Bref, dans ce coin paumé où le diable semble avoir élu domicile, on boit, on se shoote, on baise, on cogne, on prie, on tue. Et croyez-moi, l’auteur sait de quoi il parle : comme Arvin, Donald Ray Pollock a grandi à Knockemstiff, petit bled dans l’Ohio, avant de bosser pendant 32 ans comme ouvrier d’usine. Quand il ne travaille pas (et même lorsqu’il travaille, d’ailleurs), il boit sec ou se défonce. Knockemstiff, ça veut dire littéralement "étends-les raides", en clair "file-leur une dérouillée", alors on comprend que pour régler les conflits, les poings y ont généralement plus de poids que les mots. Mais le voilà pourtant à 50 ans qui s’inscrit à des cours d’écriture créative, et qui par la suite, pour son premier roman, nous pond carrément un chef-d’œuvre.

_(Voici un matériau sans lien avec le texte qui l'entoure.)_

-- ==== Sys2Proof/WellFormed.lean ====
section
/-! DEFINITION. Which commands are well formed: operands within the widths and counts that the manual gives the thing
that comes from outside (seven straps, 32 words in a slot, 16 sensors, a frame's fields). exec is total on every
command, well formed or not; this says which ones the Z9 can meet. -/

namespace Sys2Proof

/-- Seven strap pins are converted (R13). -/
def BootEnv.wf (e : BootEnv) : Bool := e.straps.length == 7

/-- A slot is 32 words (R28, R32). -/
def Slot.wf (s : Slot) : Bool := s.words.length == 32

/-- A frame's fields fit their widths and its payload is 0 to 256 bytes in units of 16 (R336). -/
def Frame.wf (f : Frame) : Bool :=
  decide (f.type < 2 ^ 8) && decide (f.dst < 2 ^ 8) && decide (f.src < 2 ^ 8) && decide (f.hops < 2 ^ 8) &&
  decide (f.vc < 4) && decide (f.lseq < 2 ^ 12) && decide (f.tag < 2 ^ 16) && decide (f.addrHi < 2 ^ 16) &&
  decide (f.payload.length ≤ 256) && f.payload.length % 16 == 0

/-- A training's lanes: eight of them. -/
def LaneTest.wf (t : LaneTest) : Bool := decide (t.pass < 256) && decide (t.inverted < 256)

/-- A channel's sample: 16 taps, magnitudes that are not negative, H within its limits (R60, R63, R462). -/
def ChannelSample.wf (c : ChannelSample) : Bool :=
  c.areas.length == 16 && c.errs.length == 16 && c.areas.all (fun a => decide (0 ≤ a)) && decide (0 ≤ c.peak) &&
  decide (0 ≤ c.input) && decide (9 / 10 ≤ c.hyst) && decide (c.hyst ≤ 11 / 10)

/-- A measurement beat: 16 values of each kind of integrator (R128). -/
def MeasSample.wf (m : MeasSample) : Bool :=
  m.taps.length == 16 && m.pairs.length == 16 && m.live.length == 16 && decide (m.peak < 2 ^ 16)

/-- A piece's name: one of the 65,535 tasks that a graph may hold. -/
def PieceRef.wf (r : PieceRef) : Bool := decide (r.task < 2 ^ 16)

/-- A command whose operands can come about. -/
def Instr.wf : Instr → Bool
  | .resetNRise e | .resetHoldEnd e | .supplyResetReboot e | .activationRestart e => e.wf
  | .bar0IgnoredWrite _ off _ => off != 0
  | .slotUnknownKind s | .graph s | .budget s | .powerSetPlevel s | .powerSleep s _ | .powerDeep s _ | .powerOff s _
  | .powerSenseOff s | .powerSenseOn s | .updateChunkData s _ _ | .updateChunkRoll s | .updateChunkDiscard s _
  | .updateActivate s _ | .updateConfirm s _ | .eventPost s | .calibrate s | .streamOpen s | .streamClose s
  | .streamReset s | .streamSwapOut s | .streamSwapIn s | .streamQuery s | .healthReadPage s | .healthReadLog s
  | .healthReadAck s | .syncSync s | .syncStart s | .syncStop s | .syncSelect s | .timeRead s | .timeSet s
  | .timeStep s | .timeAlarmSet s | .timeAlarmClear s => s.wf
  | .beatBoundary cs _ => cs.length == 32 && cs.all ChannelSample.wf
  | .channelSettled c => decide (c < 33)
  | .halfbandSample n _ | .spikeQuietReturn n | .rawFilterSample n | .fadeEnd n | .muffleEnd n | .thresholdRise n
  | .thresholdFall n | .rawBlockClose n _ | .chainReset n => decide (n < 8)
  | .measurementBeat m => m.wf
  | .islandGate n | .shadowReplay n _ | .replayAbandon n | .sequencerStall n | .coreFault n _
  | .coreFaultCopyDone n _ _ | .probeOverdue n | .probeSliceComplete n _ _ | .probeDue n => decide (n < 32)
  | .islandReady g => decide (g < 8)
  | .accountSlot ts => ts.length == 16
  | .pieceComplete r _ | .bellCommitStored r _ _ | .waitComplete r | .waitTimeout r | .genWaitTimeout r
  | .exchTimeout r => r.wf
  | .streamCopyComplete s _ _ => decide (s < 256)
  | .linkUp _ w t => (w == 2 || w == 4 || w == 8) && t.wf
  | .retrain _ w t => w.all (fun n => n == 2 || n == 4 || n == 8) && t.wf
  | .frameCrcFail _ _ c => c.all Frame.wf
  | .putData _ f last => f.wf && (last || f.payload.length == 256)
  | .pcieLinkUp c => decide (c.width ≤ 16)
  | .ident _ n _ w r => decide (n < 256) && (w == 2 || w == 4 || w == 8) && decide (r < 16)
  | .linkAck _ f | .linkNak _ f | .unknownFrame _ f | .rollCall _ f | .winUnit _ f | .winCopyReq _ f
  | .winCopyData _ f | .putAck _ f | .getReq _ f | .getData _ f | .doorbellFrame _ f | .exchNak _ f
  | .bootReq _ f | .bootData _ f | .rollData _ f _ | .rollOffer _ f | .rollHave _ f | .rollNeed _ f | .rollRefuse _ f _
  | .rollStaged _ f | .rollActivate _ f _ | .rollAgree _ f _ | .rollVerdict _ f _ | .rollConfirm _ f _ | .rollClose _ f _ => f.wf
  | .rvyRead _ n => decide (1 ≤ n)
  | .rvyProgram _ d => decide (1 ≤ d.length)
  | .aonPowerOn | .vddAonLoss | .resetNFall | .supplyReset _ _ | .supplyDip _ _ | .dipEnd | .perstNAssert | .perstNRise
  | .motionChange _ | .updLockChange _ | .vwakeAccept _ | .vbatSenseConversion _ | .vsenseHvLoss | .vsenseHvLow _
  | .vsenseHvRestored _ | .doorbellWrite _ _ | .graphCheck _ | .domainDrainEnd | .entryComplete _ | .timeBeatTimeout
  | .timeCopyCheck _ | .beatEdge | .channelStuck | .calPhaseSettled | .calTakeover | .calHandback | .calTimeout
  | .calRevertEnd | .calStore _ _ _ | .bellScores _ _ | .verdictTimeout | .rwakeInAccept _ | .rwakeOutPulseEnd
  | .rwakeQuietEnd | .wakeNAccept _ | .rtcAlarm _ | .wakeFail _ _ | .idleEntry | .railChangeComplete _
  | .thermalClockEnd | .thermalTripEnd | .escalationWindow _ | .dramScrub _ _ | .healthLogWrite
  | .linkTrainTimeout _ | .linkRetry _ | .linkAckTimer _ | .formationEnd _ _ | .agreementTimer _
  | .winUnitTimeout | .ringBootTimeout | .rollTimeout | .rvyIdent | .rvyStatus | .rvyWren | .rvyErase4k _
  | .rvyErase64k _ | .rvyUnknownOpcode _ | .linkLoss _ | .pcieLinkDown | .clockSwitch | .saveBegins
  | .loaderFlashWorkDone _ | .recoveryPortOpen => true

end Sys2Proof
end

Je ne sais pas trop en quoi consistent les cours de création littéraire dans les universités américaines - ni même d’ailleurs si on peut réellement apprendre à devenir un écrivain, mais force est de constater la grande qualité d’écriture du récit : qu’il s’agisse de peindre la misère, la frustration ou la folie, les descriptions implacables sont criantes de vérité, les images d’une justesse et d’une force peu communes, sans pathos inutile et sans clichés. Et puis, il y a ce regard plein d’humanité que l’auteur pose sur ses personnages, ces désaxés venus au monde du mauvais côté de la chance, dans des bleds paumés où le mal se nourrit de la peur, de l’ennui, de la misère, du désespoir. Pas facile dans ces conditions d’échapper à sa première cuite à 13 ans, ou à une grossesse à 15. Il est tentant de se trouver des dérivatifs, que ce soit l’herbe, l’alcool, le fanatisme ou pis encore et de se jeter dans une fuite en avant qui ne peut que mener droit dans le mur. Mais qu’ils soient pervers, déments, toxicos, obsédés, jamais l’écrivain ne caricature ses personnages, jamais il ne les prive de leur humanité : nous les suivons dans leur vie de tous les jours et découvrons même qu’ils peuvent parfois éprouver des sentiments semblables aux nôtres. Pas des monstres donc, mais plutôt des naufragés de l’existence qui font ce qu’ils peuvent en s’arrangeant, plutôt mal que bien, avec ce qu’ils sont. Difficile pour moi de rendre compte de toute la palette d’émotions qui, de l’effroi à la compassion, m’ont submergée à la lecture de ce roman, mais ce qui est sûr, c’est qu’il m'a bouleversée et qu'il me marquera durablement.